After having just finished watching "Alice's Spooky Adventure" I really am not sure what to say about it. I don't know if I'm extremely disappointed or if this actually soared above and beyond my expectations for weird-dark-Alice-mayhem...
Unlike Alice's last adventure, this one has no lengthy setup, Dog's driving cars, or creepy sailors. Instead, it dives straight into the action. We open on Alice and her band of hobo-looking childhood playmates in a game of what I assume is baseball. An extremely portly child hits the ball really hard, and the opening shot is of a kid in the outfield going after the ball and missing. This child is actually riding a bike in the outfield and when he(she?) misses the catch he(she!?) crashes into a bunch of old crates and barrels.
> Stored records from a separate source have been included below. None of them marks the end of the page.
-- ==== Sys2Proof/Laws/State.lean ====
section
/-! SUPPORT. What the common updates of the state leave alone and what they write: one lemma for each field of each
update. -/
namespace Sys2Proof.Machine

/-! ## Registers -/

@[simp] theorem Ctx.reg_zero (c : Ctx) : c.reg 0 = 0 := rfl
@[simp] theorem Ctx.setReg_zero (c : Ctx) (x : Word) : c.setReg 0 x = c := rfl

/-- A register that has been written reads as written (R100). -/
theorem Ctx.reg_setReg_same (c : Ctx) (n : Nat) (x : Word) (h : n ≠ 0) (hn : n < 32) : (c.setReg n x).reg n = x := by
  simp [Ctx.reg, Ctx.setReg, h, hn]

/-- Another register keeps its value. -/
theorem Ctx.reg_setReg_ne (c : Ctx) (n k : Nat) (x : Word) (h : k ≠ n) : (c.setReg n x).reg k = c.reg k := by
  unfold Ctx.reg Ctx.setReg
  split
  · rfl
  · split
    · rfl
    · simp [Vector.getElem?_setIfInBounds, Ne.symm h]

@[simp] theorem State.setReg_zero (s : State) (x : Word) : s.setReg 0 x = s := rfl

theorem State.reg_setReg_same (s : State) (n : Nat) (x : Word) (h : n ≠ 0) (hn : n < 32) : (s.setReg n x).reg n = x :=
  Ctx.reg_setReg_same s.c n x h hn

theorem State.reg_setReg_ne (s : State) (n k : Nat) (x : Word) (h : k ≠ n) : (s.setReg n x).reg k = s.reg k :=
  Ctx.reg_setReg_ne s.c n k x h

/-! ## `Ctx.setReg` leaves every other field -/

@[simp] theorem Ctx.setReg_id (c : Ctx) (n : Nat) (x : Word) : (c.setReg n x).id = c.id := by
  unfold Ctx.setReg; split <;> rfl
@[simp] theorem Ctx.setReg_alive (c : Ctx) (n : Nat) (x : Word) : (c.setReg n x).alive = c.alive := by
  unfold Ctx.setReg; split <;> rfl
@[simp] theorem Ctx.setReg_core (c : Ctx) (n : Nat) (x : Word) : (c.setReg n x).core = c.core := by
  unfold Ctx.setReg; split <;> rfl
@[simp] theorem Ctx.setReg_pos (c : Ctx) (n : Nat) (x : Word) : (c.setReg n x).pos = c.pos := by
  unfold Ctx.setReg; split <;> rfl
@[simp] theorem Ctx.setReg_slot (c : Ctx) (n : Nat) (x : Word) : (c.setReg n x).slot = c.slot := by
  unfold Ctx.setReg; split <;> rfl
@[simp] theorem Ctx.setReg_part (c : Ctx) (n : Nat) (x : Word) : (c.setReg n x).part = c.part := by
  unfold Ctx.setReg; split <;> rfl
@[simp] theorem Ctx.setReg_priv (c : Ctx) (n : Nat) (x : Word) : (c.setReg n x).priv = c.priv := by
  unfold Ctx.setReg; split <;> rfl
@[simp] theorem Ctx.setReg_pc (c : Ctx) (n : Nat) (x : Word) : (c.setReg n x).pc = c.pc := by
  unfold Ctx.setReg; split <;> rfl
@[simp] theorem Ctx.setReg_line (c : Ctx) (n : Nat) (x : Word) : (c.setReg n x).line = c.line := by
  unfold Ctx.setReg; split <;> rfl
@[simp] theorem Ctx.setReg_avl (c : Ctx) (n : Nat) (x : Word) : (c.setReg n x).avl = c.avl := by
  unfold Ctx.setReg; split <;> rfl
@[simp] theorem Ctx.setReg_vl (c : Ctx) (n : Nat) (x : Word) : (c.setReg n x).vl = c.vl := by
  unfold Ctx.setReg; split <;> rfl
@[simp] theorem Ctx.setReg_vcfg (c : Ctx) (n : Nat) (x : Word) : (c.setReg n x).vcfg = c.vcfg := by
  unfold Ctx.setReg; split <;> rfl
@[simp] theorem Ctx.setReg_es (c : Ctx) (n : Nat) (x : Word) : (c.setReg n x).es = c.es := by
  unfold Ctx.setReg; split <;> rfl
@[simp] theorem Ctx.setReg_esk (c : Ctx) (n : Nat) (x : Word) : (c.setReg n x).esk = c.esk := by
  unfold Ctx.setReg; split <;> rfl
@[simp] theorem Ctx.setReg_ws (c : Ctx) (n : Nat) (x : Word) : (c.setReg n x).ws = c.ws := by
  unfold Ctx.setReg; split <;> rfl
@[simp] theorem Ctx.setReg_fps (c : Ctx) (n : Nat) (x : Word) : (c.setReg n x).fps = c.fps := by
  unfold Ctx.setReg; split <;> rfl
@[simp] theorem Ctx.setReg_cause (c : Ctx) (n : Nat) (x : Word) : (c.setReg n x).cause = c.cause := by
  unfold Ctx.setReg; split <;> rfl
@[simp] theorem Ctx.setReg_epc (c : Ctx) (n : Nat) (x : Word) : (c.setReg n x).epc = c.epc := by
  unfold Ctx.setReg; split <;> rfl
@[simp] theorem Ctx.setReg_tval (c : Ctx) (n : Nat) (x : Word) : (c.setReg n x).tval = c.tval := by
  unfold Ctx.setReg; split <;> rfl
@[simp] theorem Ctx.setReg_tst (c : Ctx) (n : Nat) (x : Word) : (c.setReg n x).tst = c.tst := by
  unfold Ctx.setReg; split <;> rfl
@[simp] theorem Ctx.setReg_v (c : Ctx) (n : Nat) (x : Word) : (c.setReg n x).v = c.v := by
  unfold Ctx.setReg; split <;> rfl
@[simp] theorem Ctx.setReg_a (c : Ctx) (n : Nat) (x : Word) : (c.setReg n x).a = c.a := by
  unfold Ctx.setReg; split <;> rfl
@[simp] theorem Ctx.setReg_m (c : Ctx) (n : Nat) (x : Word) : (c.setReg n x).m = c.m := by
  unfold Ctx.setReg; split <;> rfl
@[simp] theorem Ctx.setReg_vDirty (c : Ctx) (n : Nat) (x : Word) : (c.setReg n x).vDirty = c.vDirty := by
  unfold Ctx.setReg; split <;> rfl
@[simp] theorem Ctx.setReg_aDirty (c : Ctx) (n : Nat) (x : Word) : (c.setReg n x).aDirty = c.aDirty := by
  unfold Ctx.setReg; split <;> rfl
@[simp] theorem Ctx.setReg_mDirty (c : Ctx) (n : Nat) (x : Word) : (c.setReg n x).mDirty = c.mDirty := by
  unfold Ctx.setReg; split <;> rfl
@[simp] theorem Ctx.setReg_sat (c : Ctx) (n : Nat) (x : Word) : (c.setReg n x).sat = c.sat := by
  unfold Ctx.setReg; split <;> rfl
@[simp] theorem Ctx.setReg_q (c : Ctx) (n : Nat) (x : Word) : (c.setReg n x).q = c.q := by
  unfold Ctx.setReg; split <;> rfl
@[simp] theorem Ctx.setReg_f (c : Ctx) (n : Nat) (x : Word) : (c.setReg n x).f = c.f := by
  unfold Ctx.setReg; split <;> rfl
@[simp] theorem Ctx.setReg_d (c : Ctx) (n : Nat) (x : Word) : (c.setReg n x).d = c.d := by
  unfold Ctx.setReg; split <;> rfl
@[simp] theorem Ctx.setReg_latch (c : Ctx) (n : Nat) (x : Word) : (c.setReg n x).latch = c.latch := by
  unfold Ctx.setReg; split <;> rfl
@[simp] theorem Ctx.setReg_unf (c : Ctx) (n : Nat) (x : Word) : (c.setReg n x).unf = c.unf := by
  unfold Ctx.setReg; split <;> rfl
@[simp] theorem Ctx.setReg_kcur (c : Ctx) (n : Nat) (x : Word) : (c.setReg n x).kcur = c.kcur := by
  unfold Ctx.setReg; split <;> rfl
@[simp] theorem Ctx.setReg_prog (c : Ctx) (n : Nat) (x : Word) : (c.setReg n x).prog = c.prog := by
  unfold Ctx.setReg; split <;> rfl
@[simp] theorem Ctx.setReg_gang (c : Ctx) (n : Nat) (x : Word) : (c.setReg n x).gang = c.gang := by
  unfold Ctx.setReg; split <;> rfl
@[simp] theorem Ctx.setReg_prio (c : Ctx) (n : Nat) (x : Word) : (c.setReg n x).prio = c.prio := by
  unfold Ctx.setReg; split <;> rfl
@[simp] theorem Ctx.setReg_firing (c : Ctx) (n : Nat) (x : Word) : (c.setReg n x).firing = c.firing := by
  unfold Ctx.setReg; split <;> rfl
@[simp] theorem Ctx.setReg_born (c : Ctx) (n : Nat) (x : Word) : (c.setReg n x).born = c.born := by
  unfold Ctx.setReg; split <;> rfl
@[simp] theorem Ctx.setReg_wait (c : Ctx) (n : Nat) (x : Word) : (c.setReg n x).wait = c.wait := by
  unfold Ctx.setReg; split <;> rfl
@[simp] theorem Ctx.setReg_hold (c : Ctx) (n : Nat) (x : Word) : (c.setReg n x).hold = c.hold := by
  unfold Ctx.setReg; split <;> rfl
@[simp] theorem Ctx.setReg_resume (c : Ctx) (n : Nat) (x : Word) : (c.setReg n x).resume = c.resume := by
  unfold Ctx.setReg; split <;> rfl
@[simp] theorem Ctx.setReg_waittDone (c : Ctx) (n : Nat) (x : Word) : (c.setReg n x).waittDone = c.waittDone := by
  unfold Ctx.setReg; split <;> rfl
@[simp] theorem Ctx.setReg_bpExempt (c : Ctx) (n : Nat) (x : Word) : (c.setReg n x).bpExempt = c.bpExempt := by
  unfold Ctx.setReg; split <;> rfl
@[simp] theorem Ctx.setReg_perr (c : Ctx) (n : Nat) (x : Word) : (c.setReg n x).perr = c.perr := by
  unfold Ctx.setReg; split <;> rfl
@[simp] theorem Ctx.setReg_unseen (c : Ctx) (n : Nat) (x : Word) : (c.setReg n x).unseen = c.unseen := by
  unfold Ctx.setReg; split <;> rfl
@[simp] theorem Ctx.setReg_vq (c : Ctx) (n : Nat) (x : Word) : (c.setReg n x).vq = c.vq := by
  unfold Ctx.setReg; split <;> rfl
@[simp] theorem Ctx.setReg_stop (c : Ctx) (n : Nat) (x : Word) : (c.setReg n x).stop = c.stop := by
  unfold Ctx.setReg; split <;> rfl
@[simp] theorem Ctx.setReg_stopping (c : Ctx) (n : Nat) (x : Word) : (c.setReg n x).stopping = c.stopping := by
  unfold Ctx.setReg; split <;> rfl
@[simp] theorem Ctx.setReg_trapPc (c : Ctx) (n : Nat) (x : Word) : (c.setReg n x).trapPc = c.trapPc := by
  unfold Ctx.setReg; split <;> rfl
@[simp] theorem Ctx.setReg_waittAt (c : Ctx) (n : Nat) (x : Word) : (c.setReg n x).waittAt = c.waittAt := by
  unfold Ctx.setReg; split <;> rfl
The ball crashes through a window in a nearby abandoned house and the children begin to argue over who will go and get the ball back.
There are two sequences in this whole cartoon that really were entertaining to me and this was one of them. Alice DEMANDS that the fat kid who hit the ball originally (I will hereby affectionately refer to this character as "Porkins") go retrieve the ball. But Porkins refuses because "that house is full o' SPOOKS!" He then begins mimicking what I guess he interprets a spook to be by flapping his arms and making goofy looking goggles with his hands and making all sorts of faces. This was enough to at least get a smirk on my face and the odd scene continues as Porkins then tries to get another boy in the group to go get the ball. The kid he chooses is an african american boy who just goes "SPOOKS!!!" and flaps his arms a bunch in fear (which leads me to believe he has Asperger's Syndrome) and runs away. I think I'll refer to him from now on as Asperger. Anyways, I find this scene pretty amusing. Firstly I assume Porkins is probably a bit of a racist (and hey, it's the roaring twenties. It's not a long shot to say that he is). He's also a bit of a git in general since he won't go get the ball HE knocked through a window. It's also a bit amusing because "spook" is a word with (as far as I know) three meanings. Least common of all, it can refer to a spy. But the two most common usages for the word are when you are referring to a ghost or spectral being of sorts, and the second when you are using it as a racial slur for black people. I'm not actually sure if they were TRYING to be a tad racist on purpose but I am going to give them the benefit of the doubt and say... yeah, probably. Again, it IS the 1920's. But it's almost so subtle I'm not sure... oh well. REGARDLESS, it was mildly amusing. And I love my new nicknames for these guys! I hope they show up more often.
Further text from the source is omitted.